Le præcantator, personnage méconnu dans l’histoire de la musique, est omniprésent dans certains rituels médiévaux. Cet article tente de répondre à trois questions : où le præcantator pratiquait-il son art, que chantait-il, et qui était-il ? Le præcantator est avant tout celui – voire celle – qui, selon une formule d’Isidore de Séville, possède « l’art de chanter les mots », c’est à dire de chanter les formules rituelles, et, par conséquent, de garantir leur efficacité.
Gilbert Dahan, « Voix de la liturgie, voix du théâtre dans le drame religieux (xe-xiiie siècle) »
Cette étude montre que, à côté des autres éléments dramatiques, se met en place dès le drame liturgique (xe-xiiie siècle) une gestion spécifiquement 563théâtrale de la voix : les témoignages sont fournis par les textes théoriques, les descriptions des attitudes jugées outrées des chanteurs pendant le culte, mais surtout par la musique, avec notamment une exploitation de la valeur significative des tons et le lien entre texte et musique.
Marie Formarier, « La mise en scène rhétorique de la musique dans les premiers récits exemplaires cisterciens »
Cet article propose une analyse rhétorique de la mise en scène de la musique dans les exempla cisterciens (xiie-xiiie siècle). Il s’agit d’étudier la réécriture dans plusieurs recueils d’un exemplum faisant intervenir Bernard de Clairvaux, des moines et des anges jouant le rôle de scribes afin d’évaluer les différents outils rhétoriques qui permettent, dans chaque récit, de montrer au lecteur comment ces normes musicales doivent être appliquées concrètement dans le cadre liturgique.
Anne-Zoé Rillon-Marne, « Images pour l’œil et pour l’oreille au service de la méditation monastique. Le Lignum vitae de Bonaventure dans le manuscrit Darmstadt 2777 »

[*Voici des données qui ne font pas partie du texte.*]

theorem State.upd_crerus_moves {s : State} {crerus_ : Crerus} :
    Moves (0x40000000) s { s with crerus := crerus_ } := by
  refine ⟨rfl, fun p h => ?_, fun w => ⟨w.mem, w.regs, w.saved⟩⟩
  cases p <;> first | rfl | exact fun _ _ => rfl | exact absurd h (by decide)

theorem State.upd_crerus_jrnl_moves {s : State} {crerus_ : Crerus} {jrnl_ : Jrnl} :
    Moves (0x140000000) s { s with crerus := crerus_, jrnl := jrnl_ } := by
  refine ⟨rfl, fun p h => ?_, fun w => ⟨w.mem, w.regs, w.saved⟩⟩
  cases p <;> first | rfl | exact fun _ _ => rfl | exact absurd h (by decide)

theorem State.upd_crerus_jrnl_custody_moves {s : State} {crerus_ : Crerus} {jrnl_ : Jrnl} {custody_ : Custody} :
    Moves (0x540000000) s { s with crerus := crerus_, jrnl := jrnl_, custody := custody_ } := by
  refine ⟨rfl, fun p h => ?_, fun w => ⟨w.mem, w.regs, w.saved⟩⟩
  cases p <;> first | rfl | exact fun _ _ => rfl | exact absurd h (by decide)

theorem State.upd_crerus_lc_moves {s : State} {crerus_ : Crerus} {lc_ : LcSt} :
    Moves (0x840000000) s { s with crerus := crerus_, lc := lc_ } := by
  refine ⟨rfl, fun p h => ?_, fun w => ⟨w.mem, w.regs, w.saved⟩⟩
  cases p <;> first | rfl | exact fun _ _ => rfl | exact absurd h (by decide)

theorem State.upd_crerus_pwr_moves {s : State} {crerus_ : Crerus} {pwr_ : PwrSt} :
    Moves (0x4040000000) s { s with crerus := crerus_, pwr := pwr_ } := by
  refine ⟨rfl, fun p h => ?_, fun w => ⟨w.mem, w.regs, w.saved⟩⟩
  cases p <;> first | rfl | exact fun _ _ => rfl | exact absurd h (by decide)

theorem State.upd_crerus_queue_custody_moves {s : State} {crerus_ : Crerus} {queue_ : Queue} {custody_ : Custody} :
    Moves (0x4c0000000) s { s with crerus := crerus_, queue := queue_, custody := custody_ } := by
  refine ⟨rfl, fun p h => ?_, fun w => ⟨w.mem, w.regs, w.saved⟩⟩
  cases p <;> first | rfl | exact fun _ _ => rfl | exact absurd h (by decide)

theorem State.upd_crerus_queue_jrnl_moves {s : State} {crerus_ : Crerus} {queue_ : Queue} {jrnl_ : Jrnl} :
    Moves (0x1c0000000) s { s with crerus := crerus_, queue := queue_, jrnl := jrnl_ } := by
  refine ⟨rfl, fun p h => ?_, fun w => ⟨w.mem, w.regs, w.saved⟩⟩
  cases p <;> first | rfl | exact fun _ _ => rfl | exact absurd h (by decide)

theorem State.upd_custody_moves {s : State} {custody_ : Custody} :
    Moves (0x400000000) s { s with custody := custody_ } := by
  refine ⟨rfl, fun p h => ?_, fun w => ⟨w.mem, w.regs, w.saved⟩⟩
  cases p <;> first | rfl | exact fun _ _ => rfl | exact absurd h (by decide)

theorem State.upd_dbg_moves {s : State} {dbg_ : DbgSt} :
    Moves (0x20000000000) s { s with dbg := dbg_ } := by
  refine ⟨rfl, fun p h => ?_, fun w => ⟨w.mem, w.regs, w.saved⟩⟩
  cases p <;> first | rfl | exact fun _ _ => rfl | exact absurd h (by decide)

theorem State.upd_dma_moves {s : State} {dma_ : Bank Dma 16} :
    Moves (0x200000) s { s with dma := dma_ } := by
  refine ⟨rfl, fun p h => ?_, fun w => ⟨w.mem, w.regs, w.saved⟩⟩
  cases p <;> first | rfl | exact fun _ _ => rfl | exact absurd h (by decide)

theorem State.upd_dma_dmaLast_moves {s : State} {dma_ : Bank Dma 16} {dmaLast_ : Bank Nat 4} :
    Moves (0x600000) s { s with dma := dma_, dmaLast := dmaLast_ } := by
  refine ⟨rfl, fun p h => ?_, fun w => ⟨w.mem, w.regs, w.saved⟩⟩
  cases p <;> first | rfl | exact fun _ _ => rfl | exact absurd h (by decide)

theorem State.upd_dmaLast_moves {s : State} {dmaLast_ : Bank Nat 4} :
    Moves (0x400000) s { s with dmaLast := dmaLast_ } := by
  refine ⟨rfl, fun p h => ?_, fun w => ⟨w.mem, w.regs, w.saved⟩⟩
  cases p <;> first | rfl | exact fun _ _ => rfl | exact absurd h (by decide)

theorem State.upd_flash_moves {s : State} {flash_ : FlashSt} :
    Moves (0x200000000) s { s with flash := flash_ } := by
  refine ⟨rfl, fun p h => ?_, fun w => ⟨w.mem, w.regs, w.saved⟩⟩
  cases p <;> first | rfl | exact fun _ _ => rfl | exact absurd h (by decide)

Le manuscrit de Darsmstadt 2777 comporte une version du Lignum Vitae de Bonaventure accompagné d’une composition musicale notée, O crux frutex salvificus, et d’un diagramme enluminé reprenant la structure du traité. Cette contribution montre l’efficacité de ces trois supports pour réaliser la démarche de méditation suggérée par Bonaventure, et en particulier l’apport de la mélodie qui guide l’esprit à travers les événements successifs de la vie du Christ scandés par le texte.
Gisèle Clément, « Poésie courtoise et déclamation dans les motets pétroniens. Position du problème »
Les neuf motets pétroniens conservés dans les manuscrits H 196 et Torino, Biblioteca Reale, Vari 42 présentent un caractère déclamatoire très accusé. C’est la vocalité spécifique de leurs parties de triplum qui est envisagée ici. L’analyse prend en compte les éléments constitutifs de la compositio puis de l’actio de ces voix, selon les catégories proposées par les Artes praedicandi de Thomas Waleys, et, en amont, l’Insitution oratoire de Quintilien et la Rhétorique à Herennius.